theorem sequenceError_keeps {M : Nat} {s0 : State} (tag : Nat) {s : State} (hk : Keeps M s0 s) (hM : Sub 4194465 M := by exact ‹Sub _ M›.of rfl) :
    Keeps M s0 (sequenceError tag s) := by
  unfold sequenceError
  try dsimp only
  repeat' (with_reducible first | assumption | exact hM.of rfl | apply Keeps.refl | apply keeps_ite | apply complete_keeps)

theorem execMemoryRangeSetCreate_keeps {M : Nat} {s0 : State} (tag : Nat) (ranges : List (Nat × Nat)) {s : State} (hk : Keeps M s0 s) (hM : Sub 4196513 M := by exact ‹Sub _ M›.of rfl) :
    OutKeeps M s0 (execMemoryRangeSetCreate tag ranges s) := by
  unfold execMemoryRangeSetCreate
  try dsimp only
  repeat' (with_reducible first | assumption | exact hM.of rfl | apply Keeps.refl | apply outKeeps_ite | apply keeps_ite | apply OutKeeps.next | apply completeDw_keeps | apply invalidField_keeps | apply progCmd_keeps | split | apply Keeps.upd_prog | intro _)

theorem execMemoryRangeSetDelete_keeps {M : Nat} {s0 : State} (tag id : Nat) {s : State} (hk : Keeps M s0 s) (hM : Sub 4196513 M := by exact ‹Sub _ M›.of rfl) :
    OutKeeps M s0 (execMemoryRangeSetDelete tag id s) := by
  unfold execMemoryRangeSetDelete
  try dsimp only
  repeat' (with_reducible first | assumption | exact hM.of rfl | apply Keeps.refl | apply outKeeps_ite | apply keeps_ite | apply OutKeeps.next | apply completeOk_keeps | apply inUse_keeps | apply invalidField_keeps | apply progCmd_keeps | split | apply Keeps.upd_prog | intro _)

theorem execLoadProgram_keeps {M : Nat} {s0 : State} (tag slot ptype off : Nat) (data : List Byte) {s : State} (hk : Keeps M s0 s) (hM : Sub 4196513 M := by exact ‹Sub _ M›.of rfl) :
    OutKeeps M s0 (execLoadProgram tag slot ptype off data s) := by
  unfold execLoadProgram
  try dsimp only
  repeat' (with_reducible first | assumption | exact hM.of rfl | apply Keeps.refl | apply outKeeps_ite | apply keeps_ite | apply OutKeeps.next | apply completeOk_keeps | apply inUse_keeps | apply invalidField_keeps | apply progCmd_keeps | apply quotaExceeded_keeps | apply setSlot_keeps | split | intro _)

theorem execUnloadProgram_keeps {M : Nat} {s0 : State} (tag slot : Nat) {s : State} (hk : Keeps M s0 s) (hM : Sub 4196513 M := by exact ‹Sub _ M›.of rfl) :
    OutKeeps M s0 (execUnloadProgram tag slot s) := by
  unfold execUnloadProgram
  try dsimp only
  repeat' (with_reducible first | assumption | exact hM.of rfl | apply Keeps.refl | apply outKeeps_ite | apply keeps_ite | apply OutKeeps.next | apply completeOk_keeps | apply inUse_keeps | apply invalidField_keeps | apply progCmd_keeps | split | apply Keeps.upd_prog | intro _)
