theorem execRegulatorCutoff_keeps {M : Nat} {s0 : State} (franked : Nat) {s : State} (hk : Keeps M s0 s) (hM : Sub 67108855 M := by exact ‹Sub _ M›.of rfl) :
    OutKeeps M s0 (execRegulatorCutoff franked s) := by
  unfold execRegulatorCutoff
  try dsimp only
  repeat' (with_reducible first | assumption | exact hM.of rfl | apply Keeps.refl | apply outKeeps_ite | apply keeps_ite | apply OutKeeps.next | apply commitCut_keeps | apply enterDark_keeps | split | apply Keeps.upd_pow | apply Keeps.updR_pow | intro _)

theorem setQual_keeps {M : Nat} {s0 : State} (aux on : Bool) {s : State} (hk : Keeps M s0 s) (hM : Sub 64 M := by exact ‹Sub _ M›.of rfl) :
    Keeps M s0 (setQual aux on s) := by
  unfold setQual
  try dsimp only
  repeat' (with_reducible first | assumption | exact hM.of rfl | apply Keeps.refl | apply keeps_ite | split | apply Keeps.upd_pow | intro _)

theorem execInputAtStartThreshold_keeps {M : Nat} {s0 : State} (aux : Bool) {s : State} (hk : Keeps M s0 s) (hM : Sub 65 M := by exact ‹Sub _ M›.of rfl) :
    OutKeeps M s0 (execInputAtStartThreshold aux s) := by
  unfold execInputAtStartThreshold
  try dsimp only
  repeat' (with_reducible first | assumption | exact hM.of rfl | apply Keeps.refl | apply outKeeps_ite | apply keeps_ite | apply OutKeeps.next | apply beginTransition_keeps | apply setQual_keeps | split | apply Keeps.upd_pow | intro _)

theorem execInputQualified_keeps {M : Nat} {s0 : State} (aux : Bool) {s : State} (hk : Keeps M s0 s) (hM : Sub 67108839 M := by exact ‹Sub _ M›.of rfl) :
    OutKeeps M s0 (execInputQualified aux s) := by
  unfold execInputQualified
  try dsimp only
  repeat' (with_reducible first | assumption | exact hM.of rfl | apply Keeps.refl | apply outKeeps_ite | apply keeps_ite | apply OutKeeps.next | apply fset_keeps | apply pbkRise_keeps | apply postmark_keeps | apply powerOnClear_keeps | apply resetPostmark_keeps | apply sampleStrap_keeps | apply setQual_keeps | apply wakeToRise_keeps | apply wr_keeps | split | apply Keeps.upd_pow | intro _)

theorem execInputStop_keeps {M : Nat} {s0 : State} (aux : Bool) {s : State} (hk : Keeps M s0 s) (hM : Sub 65 M := by exact ‹Sub _ M›.of rfl) :
    OutKeeps M s0 (execInputStop aux s) := by
  unfold execInputStop
  try dsimp only
  repeat' (with_reducible first | assumption | exact hM.of rfl | apply Keeps.refl | apply outKeeps_ite | apply keeps_ite | apply OutKeeps.next | apply fset_keeps | apply setQual_keeps | split | apply Keeps.upd_pow | intro _)

theorem execInputOvervoltage_keeps {M : Nat} {s0 : State} (aux : Bool) {s : State} (hk : Keeps M s0 s) (hM : Sub 97 M := by exact ‹Sub _ M›.of rfl) :
    OutKeeps M s0 (execInputOvervoltage aux s) := by
  have h : OutKeeps M s0 (execInputStop aux { s with pow := { s.pow with ovAux := s.pow.ovAux || aux, ovMains := s.pow.ovMains || !aux } }) :=
    execInputStop_keeps _ (Keeps.upd_pow hk)
  unfold execInputOvervoltage
  split
  next t e =>
    have g := h.get e
    exact OutKeeps.next (keeps_ite g (raiseEvent_keeps _ _ _ g))
  · exact h

theorem execInputReconnect_keeps {M : Nat} {s0 : State} (aux : Bool) {s : State} (hk : Keeps M s0 s) (hM : Sub 65 M := by exact ‹Sub _ M›.of rfl) :
    OutKeeps M s0 (execInputReconnect aux s) := by
  unfold execInputReconnect
  try dsimp only
  repeat' (with_reducible first | assumption | exact hM.of rfl | apply Keeps.refl | apply outKeeps_ite | apply keeps_ite | apply OutKeeps.next | apply fset_keeps | split | apply Keeps.upd_pow)

theorem takeSource_keeps {M : Nat} {s0 : State} (aux : Bool) {s : State} (hk : Keeps M s0 s) (hM : Sub 97 M := by exact ‹Sub _ M›.of rfl) :
    Keeps M s0 (takeSource aux s) := by
  unfold takeSource
  try dsimp only
  repeat' (with_reducible first | assumption | exact hM.of rfl | apply Keeps.refl | apply keeps_ite | apply fset_keeps | apply raiseEvent_keeps | split | apply Keeps.upd_pow)

theorem execSourceTransfer_keeps {M : Nat} {s0 : State} {s : State} (hk : Keeps M s0 s) (hM : Sub 97 M := by exact ‹Sub _ M›.of rfl) :
    OutKeeps M s0 (execSourceTransfer s) := by
  unfold execSourceTransfer
  try dsimp only
  repeat' (with_reducible first | assumption | exact hM.of rfl | apply Keeps.refl | apply outKeeps_ite | apply keeps_ite | apply OutKeeps.next | apply takeSource_keeps)

theorem execSourceReturn_keeps {M : Nat} {s0 : State} {s : State} (hk : Keeps M s0 s) (hM : Sub 97 M := by exact ‹Sub _ M›.of rfl) :
    OutKeeps M s0 (execSourceReturn s) := by
  unfold execSourceReturn
  try dsimp only
  repeat' (with_reducible first | assumption | exact hM.of rfl | apply Keeps.refl | apply outKeeps_ite | apply keeps_ite | apply OutKeeps.next | apply takeSource_keeps)

theorem execReserveReached_keeps {M : Nat} {s0 : State} {s : State} (hk : Keeps M s0 s) (hM : Sub 4459429 M := by exact ‹Sub _ M›.of rfl) :
    OutKeeps M s0 (execReserveReached s) := by
  unfold execReserveReached
  try dsimp only
  repeat' (with_reducible first | assumption | exact hM.of rfl | apply Keeps.refl | apply outKeeps_ite | apply keeps_ite | apply OutKeeps.next | apply fset_keeps | apply hostAdmitHeld_keeps)

theorem execReserveLow_keeps {M : Nat} {s0 : State} {s : State} (hk : Keeps M s0 s) (hM : Sub 33 M := by exact ‹Sub _ M›.of rfl) :
    OutKeeps M s0 (execReserveLow s) := by
  unfold execReserveLow
  try dsimp only
  repeat' (with_reducible first | assumption | exact hM.of rfl | apply Keeps.refl | apply outKeeps_ite | apply keeps_ite | apply OutKeeps.next | apply fset_keeps | apply raiseEvent_keeps)

theorem startBankTest_keeps {M : Nat} {s0 : State} {s : State} (hk : Keeps M s0 s) (hM : Sub 33 M := by exact ‹Sub _ M›.of rfl) :
    Keeps M s0 (startBankTest s) := by
  unfold startBankTest
  try dsimp only
  repeat' (with_reducible first | assumption | exact hM.of rfl | apply Keeps.refl | apply keeps_ite | apply fset_keeps | apply raiseEvent_keeps)

theorem execBankTest_keeps {M : Nat} {s0 : State} {s : State} (hk : Keeps M s0 s) (hM : Sub 33 M := by exact ‹Sub _ M›.of rfl) :
    OutKeeps M s0 (execBankTest s) := by
  unfold execBankTest
  try dsimp only
  repeat' (with_reducible first | assumption | exact hM.of rfl | apply Keeps.refl | apply outKeeps_ite | apply keeps_ite | apply OutKeeps.next | apply startBankTest_keeps)

theorem execBankTestInterval_keeps {M : Nat} {s0 : State} {s : State} (hk : Keeps M s0 s) (hM : Sub 33 M := by exact ‹Sub _ M›.of rfl) :
    OutKeeps M s0 (execBankTestInterval s) := by
  unfold execBankTestInterval
  try dsimp only
  repeat' (with_reducible first | assumption | exact hM.of rfl | apply Keeps.refl | apply outKeeps_ite | apply keeps_ite | apply OutKeeps.next | apply startBankTest_keeps)

theorem setBankState_keeps {M : Nat} {s0 : State} (n : Nat) {s : State} (hk : Keeps M s0 s) (hM : Sub 4194465 M := by exact ‹Sub _ M›.of rfl) :
    Keeps M s0 (setBankState n s) := by
  unfold setBankState
  try dsimp only
  repeat' (with_reducible first | assumption | exact hM.of rfl | apply Keeps.refl | apply keeps_ite | apply fset_keeps | apply raiseEvent_keeps | apply smartEvent_keeps)

theorem execBankTestDone_keeps {M : Nat} {s0 : State} (energy cap esr : Nat) {s : State} (hk : Keeps M s0 s) (hM : Sub 4194529 M := by exact ‹Sub _ M›.of rfl) :
    OutKeeps M s0 (execBankTestDone energy cap esr s) := by
  unfold execBankTestDone
  try dsimp only
  repeat' (with_reducible first | assumption | exact hM.of rfl | apply Keeps.refl | apply outKeeps_ite | apply keeps_ite | apply OutKeeps.next | apply fset_keeps | apply setBankState_keeps | split | apply Keeps.upd_pow)

theorem execModuleReset_keeps {M : Nat} {s0 : State} (c : RstCause) {s : State} (hk : Keeps M s0 s) (hM : Sub 67108855 M := by exact ‹Sub _ M›.of rfl) :
    OutKeeps M s0 (execModuleReset c s) := by
  unfold execModuleReset
  try dsimp only
  repeat' (with_reducible first | assumption | exact hM.of rfl | apply Keeps.refl | apply outKeeps_ite | apply keeps_ite | apply OutKeeps.next | apply requestModuleReset_keeps)

theorem execModuleResetOffExpiry_keeps {M : Nat} {s0 : State} {s : State} (hk : Keeps M s0 s) (hM : Sub 4718817 M := by exact ‹Sub _ M›.of rfl) :
    OutKeeps M s0 (execModuleResetOffExpiry s) := by
  unfold execModuleResetOffExpiry
  try dsimp only
  repeat' (with_reducible first | assumption | exact hM.of rfl | apply Keeps.refl | apply outKeeps_ite | apply keeps_ite | apply OutKeeps.next | apply startRise_keeps | split | intro _)

theorem execManagementWatchdogExpiry_keeps {M : Nat} {s0 : State} {s : State} (hk : Keeps M s0 s) (hM : Sub 67108855 M := by exact ‹Sub _ M›.of rfl) :
    OutKeeps M s0 (execManagementWatchdogExpiry s) := by
  unfold execManagementWatchdogExpiry
  try dsimp only
  repeat' (with_reducible first | assumption | exact hM.of rfl | apply Keeps.refl | apply outKeeps_ite | apply keeps_ite | apply OutKeeps.next | apply requestModuleReset_keeps)

theorem execOrderlyStop_keeps {M : Nat} {s0 : State} (g : StopGoal) {s : State} (hk : Keeps M s0 s) (hM : Sub 67108855 M := by exact ‹Sub _ M›.of rfl) :
    OutKeeps M s0 (execOrderlyStop g s) := by
  unfold execOrderlyStop
  try dsimp only
  repeat' (with_reducible first | assumption | exact hM.of rfl | apply Keeps.refl | apply outKeeps_ite | apply keeps_ite | apply OutKeeps.next | apply requestModuleReset_keeps | apply startOrderlyStop_keeps | split)

theorem execOrderlyStopGraceExpiry_keeps {M : Nat} {s0 : State} {s : State} (hk : Keeps M s0 s) (hM : Sub 67108855 M := by exact ‹Sub _ M›.of rfl) :
    OutKeeps M s0 (execOrderlyStopGraceExpiry s) := by
  unfold execOrderlyStopGraceExpiry
  try dsimp only
  repeat' (with_reducible first | assumption | exact hM.of rfl | apply Keeps.refl | apply outKeeps_ite | apply keeps_ite | apply OutKeeps.next | apply ftlFlushAndCheckpoint_keeps | apply goWatch_keeps | apply hostAbortOutstanding_keeps | apply resetOff_keeps | apply serveWaiting_keeps | split | apply Keeps.upd_pow | apply Keeps.updR_pow | intro _)

theorem execPwrdisAssert_keeps {M : Nat} {s0 : State} {s : State} (hk : Keeps M s0 s) (hM : Sub 64 M := by exact ‹Sub _ M›.of rfl) :
    OutKeeps M s0 (execPwrdisAssert s) := by
  unfold execPwrdisAssert
  try dsimp only
  repeat' (with_reducible first | assumption | exact hM.of rfl | apply Keeps.refl | apply outKeeps_ite | apply keeps_ite | apply OutKeeps.next | apply wakeTimer_keeps | split | apply Keeps.upd_pow | intro _)
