-- ==== Sys2Proof/Laws/KeepHostAdmin.lean ====
section
/-! SUPPORT. Every operation of Machine/HostAdmin.lean leaves what `Keeps` says. -/

set_option Elab.async false

namespace Sys2Proof.Machine

theorem adminRow_keeps {M : Nat} {s0 : State} (tag : Nat) (run : Cmd → Ctrl → State → State) {s : State} (hk : Keeps M s0 s) (hrun : ∀ x0 x1 t, Keeps M t (run x0 x1 t)) (hM : Sub 0 M := by exact ‹Sub _ M›.of rfl) :
    OutKeeps M s0 (adminRow tag run s) := by
  unfold adminRow
  try dsimp only
  repeat' (with_reducible first | assumption | exact hM.of rfl | apply Keeps.refl | apply outKeeps_ite | apply keeps_ite | apply OutKeeps.next | refine Keeps.trans ?_ (hrun _ _ _) | split)

theorem invalidOpcode_keeps {M : Nat} {s0 : State} (tag : Nat) {s : State} (hk : Keeps M s0 s) (hM : Sub 4194465 M := by exact ‹Sub _ M›.of rfl) :
    Keeps M s0 (invalidOpcode tag s) := by
  unfold invalidOpcode
  try dsimp only
  repeat' (with_reducible first | assumption | exact hM.of rfl | apply Keeps.refl | apply keeps_ite | apply complete_keeps)

theorem pcieRow_keeps {M : Nat} {s0 : State} (tag : Nat) (run : Cmd → Ctrl → State → State) {s : State} (hk : Keeps M s0 s) (hrun : ∀ x0 x1 t, Keeps M t (run x0 x1 t)) (hM : Sub 4194465 M := by exact ‹Sub _ M›.of rfl) :
    OutKeeps M s0 (pcieRow tag run s) := by
  unfold pcieRow
  try dsimp only
  repeat' (with_reducible first | assumption | exact hM.of rfl | apply Keeps.refl | apply outKeeps_ite | apply keeps_ite | apply OutKeeps.next | apply adminRow_keeps | apply invalidOpcode_keeps | refine Keeps.trans ?_ (hrun _ _ _) | split | intro _)

theorem unlessSanitize_keeps {M : Nat} {s0 : State} (tag : Nat) (run : State → State) {s : State} (hk : Keeps M s0 s) (hrun : ∀ t, Keeps M t (run t)) (hM : Sub 4194465 M := by exact ‹Sub _ M›.of rfl) :
    Keeps M s0 (unlessSanitize tag run s) := by
  unfold unlessSanitize
  try dsimp only
  repeat' (with_reducible first | assumption | exact hM.of rfl | apply Keeps.refl | apply keeps_ite | apply complete_keeps | refine Keeps.trans ?_ (hrun _))

theorem execCreateIoSubmissionQueue_keeps {M : Nat} {s0 : State} (tag qid size0 cq prio addr : Nat) (pc : Bool) {s : State} (hk : Keeps M s0 s) (hM : Sub 4194465 M := by exact ‹Sub _ M›.of rfl) :
    OutKeeps M s0 (execCreateIoSubmissionQueue tag qid size0 cq prio addr pc s) := by
  unfold execCreateIoSubmissionQueue
  try dsimp only
  repeat' (with_reducible first | assumption | exact hM.of rfl | apply Keeps.refl | apply outKeeps_ite | apply keeps_ite | apply OutKeeps.next | apply complete_keeps | apply completeOk_keeps | apply invalidField_keeps | apply pcieRow_keeps | apply quotaExceeded_keeps | apply updCtrl_keeps | split | intro _)

theorem execCreateIoCompletionQueue_keeps {M : Nat} {s0 : State} (tag qid size0 addr : Nat) (pc : Bool) (vector : Option Nat) {s : State} (hk : Keeps M s0 s) (hM : Sub 4194465 M := by exact ‹Sub _ M›.of rfl) :
    OutKeeps M s0 (execCreateIoCompletionQueue tag qid size0 addr pc vector s) := by
  unfold execCreateIoCompletionQueue
  try dsimp only
  repeat' (with_reducible first | assumption | exact hM.of rfl | apply Keeps.refl | apply outKeeps_ite | apply keeps_ite | apply OutKeeps.next | apply complete_keeps | apply completeOk_keeps | apply invalidField_keeps | apply pcieRow_keeps | apply quotaExceeded_keeps | apply updCtrl_keeps | split | intro _)

theorem execDeleteIoSubmissionQueue_keeps {M : Nat} {s0 : State} (tag qid : Nat) {s : State} (hk : Keeps M s0 s) (hM : Sub 39648167 M := by exact ‹Sub _ M›.of rfl) :
    OutKeeps M s0 (execDeleteIoSubmissionQueue tag qid s) := by
  unfold execDeleteIoSubmissionQueue
  try dsimp only
  repeat' (with_reducible first | assumption | exact hM.of rfl | apply Keeps.refl | apply outKeeps_ite | apply keeps_ite | apply OutKeeps.next | apply abandonExecs_keeps | apply abortWith_keeps | apply complete_keeps | apply completeOk_keeps | apply forEach_keeps | apply pcieRow_keeps | apply updCtrl_keeps | apply forEach_keeps | split | apply Keeps.upd_prog | intro _)

theorem execDeleteIoCompletionQueue_keeps {M : Nat} {s0 : State} (tag qid : Nat) {s : State} (hk : Keeps M s0 s) (hM : Sub 4194465 M := by exact ‹Sub _ M›.of rfl) :
    OutKeeps M s0 (execDeleteIoCompletionQueue tag qid s) := by
  unfold execDeleteIoCompletionQueue
  try dsimp only
  repeat' (with_reducible first | assumption | exact hM.of rfl | apply Keeps.refl | apply outKeeps_ite | apply keeps_ite | apply OutKeeps.next | apply complete_keeps | apply completeOk_keeps | apply pcieRow_keeps | apply updCtrl_keeps | split | intro _)

theorem putFeature_keeps {M : Nat} {s0 : State} (c key v : Nat) (sv : Bool) {s : State} (hk : Keeps M s0 s) (hM : Sub 128 M := by exact ‹Sub _ M›.of rfl) :
    Keeps M s0 (putFeature c key v sv s) := by
  unfold putFeature
  try dsimp only
  repeat' (with_reducible first | assumption | exact hM.of rfl | apply Keeps.refl | apply keeps_ite | apply updCtrl_keeps | split | apply Keeps.upd_nv)

theorem setThreshold_keeps {M : Nat} {s0 : State} (c dw11 : Nat) (sv : Bool) {s : State} (hk : Keeps M s0 s) (hM : Sub 4194465 M := by exact ‹Sub _ M›.of rfl) :
    Keeps M s0 (setThreshold c dw11 sv s) := by
  unfold setThreshold
  try dsimp only
  repeat' (with_reducible first | assumption | exact hM.of rfl | apply Keeps.refl | apply keeps_ite | apply forEach_keeps | apply judgeTemp_keeps | apply putFeature_keeps | apply forEach_keeps | split | intro _)

theorem setApst_keeps {M : Nat} {s0 : State} (x : Cmd) (dw11 : Nat) (data : List Byte) {s : State} (hk : Keeps M s0 s) (hM : Sub 4194465 M := by exact ‹Sub _ M›.of rfl) :
    Keeps M s0 (setApst x dw11 data s) := by
  unfold setApst
  try dsimp only
  repeat' (with_reducible first | assumption | exact hM.of rfl | apply Keeps.refl | apply keeps_ite | apply completeOk_keeps | apply forEach_keeps | apply invalidField_keeps | apply putFeature_keeps | apply updCtrl_keeps | apply forEach_keeps | split | intro _)

theorem setWide_keeps {M : Nat} {s0 : State} (x : Cmd) (c : Ctrl) (fid v : Nat) (sv : Bool) {s : State} (hk : Keeps M s0 s) (hM : Sub 4194481 M := by exact ‹Sub _ M›.of rfl) :
    Keeps M s0 (setWide x c fid v sv s) := by
  unfold setWide
  try dsimp only
  repeat' (with_reducible first | assumption | exact hM.of rfl | apply Keeps.refl | apply keeps_ite | apply completeOk_keeps | apply invalidField_keeps | split | apply Keeps.upd_feat_nv)

theorem setRuntime_keeps {M : Nat} {s0 : State} (x : Cmd) (c : Ctrl) (v : Nat) (sv : Bool) {s : State} (hk : Keeps M s0 s) (hM : Sub 4196513 M := by exact ‹Sub _ M›.of rfl) :
    Keeps M s0 (setRuntime x c v sv s) := by
  unfold setRuntime
  try dsimp only
  repeat' (with_reducible first | assumption | exact hM.of rfl | apply Keeps.refl | apply keeps_ite | apply applyWcache_keeps | apply complete_keeps | apply completeOk_keeps | apply invalidField_keeps | apply putFeature_keeps | apply quotaExceeded_keeps)

theorem setOrderedQueue_keeps {M : Nat} {s0 : State} (x : Cmd) (v : Nat) (sv : Bool) {s : State} (hk : Keeps M s0 s) (hM : Sub 4194465 M := by exact ‹Sub _ M›.of rfl) :
    Keeps M s0 (setOrderedQueue x v sv s) := by
  unfold setOrderedQueue
  try dsimp only
  repeat' (with_reducible first | assumption | exact hM.of rfl | apply Keeps.refl | apply keeps_ite | apply complete_keeps | apply completeOk_keeps | apply invalidField_keeps | apply updSq_keeps | split | intro _)

theorem setNetwork_keeps {M : Nat} {s0 : State} (x : Cmd) (c : Ctrl) (v : Nat) (sv : Bool) (data : List Byte) (lost : List Nat) {s : State} (hk : Keeps M s0 s) (hM : Sub 41745319 M := by exact ‹Sub _ M›.of rfl) :
    Keeps M s0 (setNetwork x c v sv data lost s) := by
  unfold setNetwork
  try dsimp only
  repeat' (with_reducible first | assumption | exact hM.of rfl | apply Keeps.refl | apply keeps_ite | apply completeOk_keeps | apply invalidField_keeps | apply setHost_keeps | apply setPort_keeps | apply setPsk_keeps | apply updNet_keeps | split)

theorem setFeature_keeps {M : Nat} {s0 : State} (fid dw11 : Nat) (sv : Bool) (data : List Byte) (lost : List Nat) (x : Cmd) (c : Ctrl) {s : State} (hk : Keeps M s0 s) (hM : Sub 41745335 M := by exact ‹Sub _ M›.of rfl) :
    Keeps M s0 (setFeature fid dw11 sv data lost x c s) := by
  unfold setFeature
  try dsimp only
  repeat' (with_reducible first | assumption | exact hM.of rfl | apply Keeps.refl | apply keeps_ite | apply complete_keeps | apply completeDw_keeps | apply completeOk_keeps | apply forEach_keeps | apply invalidField_keeps | apply putFeature_keeps | apply setApst_keeps | apply setNetwork_keeps | apply setOrderedQueue_keeps | apply setRequested_keeps | apply setRuntime_keeps | apply setThreshold_keeps | apply setWide_keeps | apply updNet_keeps | apply updResv_keeps | apply forEach_keeps | split | intro _)

theorem execSetFeatures_keeps {M : Nat} {s0 : State} (tag fid dw11 : Nat) (sv : Bool) (data : List Byte) {s : State} (hk : Keeps M s0 s) (hM : Sub 41745335 M := by exact ‹Sub _ M›.of rfl) :
    OutKeeps M s0 (execSetFeatures tag fid dw11 sv data s) := by
  unfold execSetFeatures
  try dsimp only
  repeat' (with_reducible first | assumption | exact hM.of rfl | apply Keeps.refl | apply outKeeps_ite | apply keeps_ite | apply OutKeeps.next | apply adminRow_keeps | apply setFeature_keeps | split | intro _)

theorem execSetPowerManagement_keeps {M : Nat} {s0 : State} (tag dw11 : Nat) (sv : Bool) {s : State} (hk : Keeps M s0 s) (hM : Sub 41745335 M := by exact ‹Sub _ M›.of rfl) :
    OutKeeps M s0 (execSetPowerManagement tag dw11 sv s) := by
  unfold execSetPowerManagement
  try dsimp only
  repeat' (with_reducible first | assumption | exact hM.of rfl | apply Keeps.refl | apply outKeeps_ite | apply keeps_ite | apply OutKeeps.next | apply adminRow_keeps | apply setFeature_keeps | split | intro _)

theorem execSetOrderedQueue_keeps {M : Nat} {s0 : State} (tag dw11 : Nat) (sv : Bool) {s : State} (hk : Keeps M s0 s) (hM : Sub 41745335 M := by exact ‹Sub _ M›.of rfl) :
    OutKeeps M s0 (execSetOrderedQueue tag dw11 sv s) := by
  unfold execSetOrderedQueue
  try dsimp only
  repeat' (with_reducible first | assumption | exact hM.of rfl | apply Keeps.refl | apply outKeeps_ite | apply keeps_ite | apply OutKeeps.next | apply adminRow_keeps | apply setFeature_keeps | split | intro _)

> GOAL OF THE EXERCISE
Which lines of the data include the string "ptype"? Copy each of them.

> FINISHED TASK
theorem execLoadProgram_keeps {M : Nat} {s0 : State} (tag slot ptype off : Nat) (data : List Byte) {s : State} (hk : Keeps M s0 s) (hM : Sub 4196513 M := by exact ‹Sub _ M›.of rfl) :
    OutKeeps M s0 (execLoadProgram tag slot ptype off data s) := by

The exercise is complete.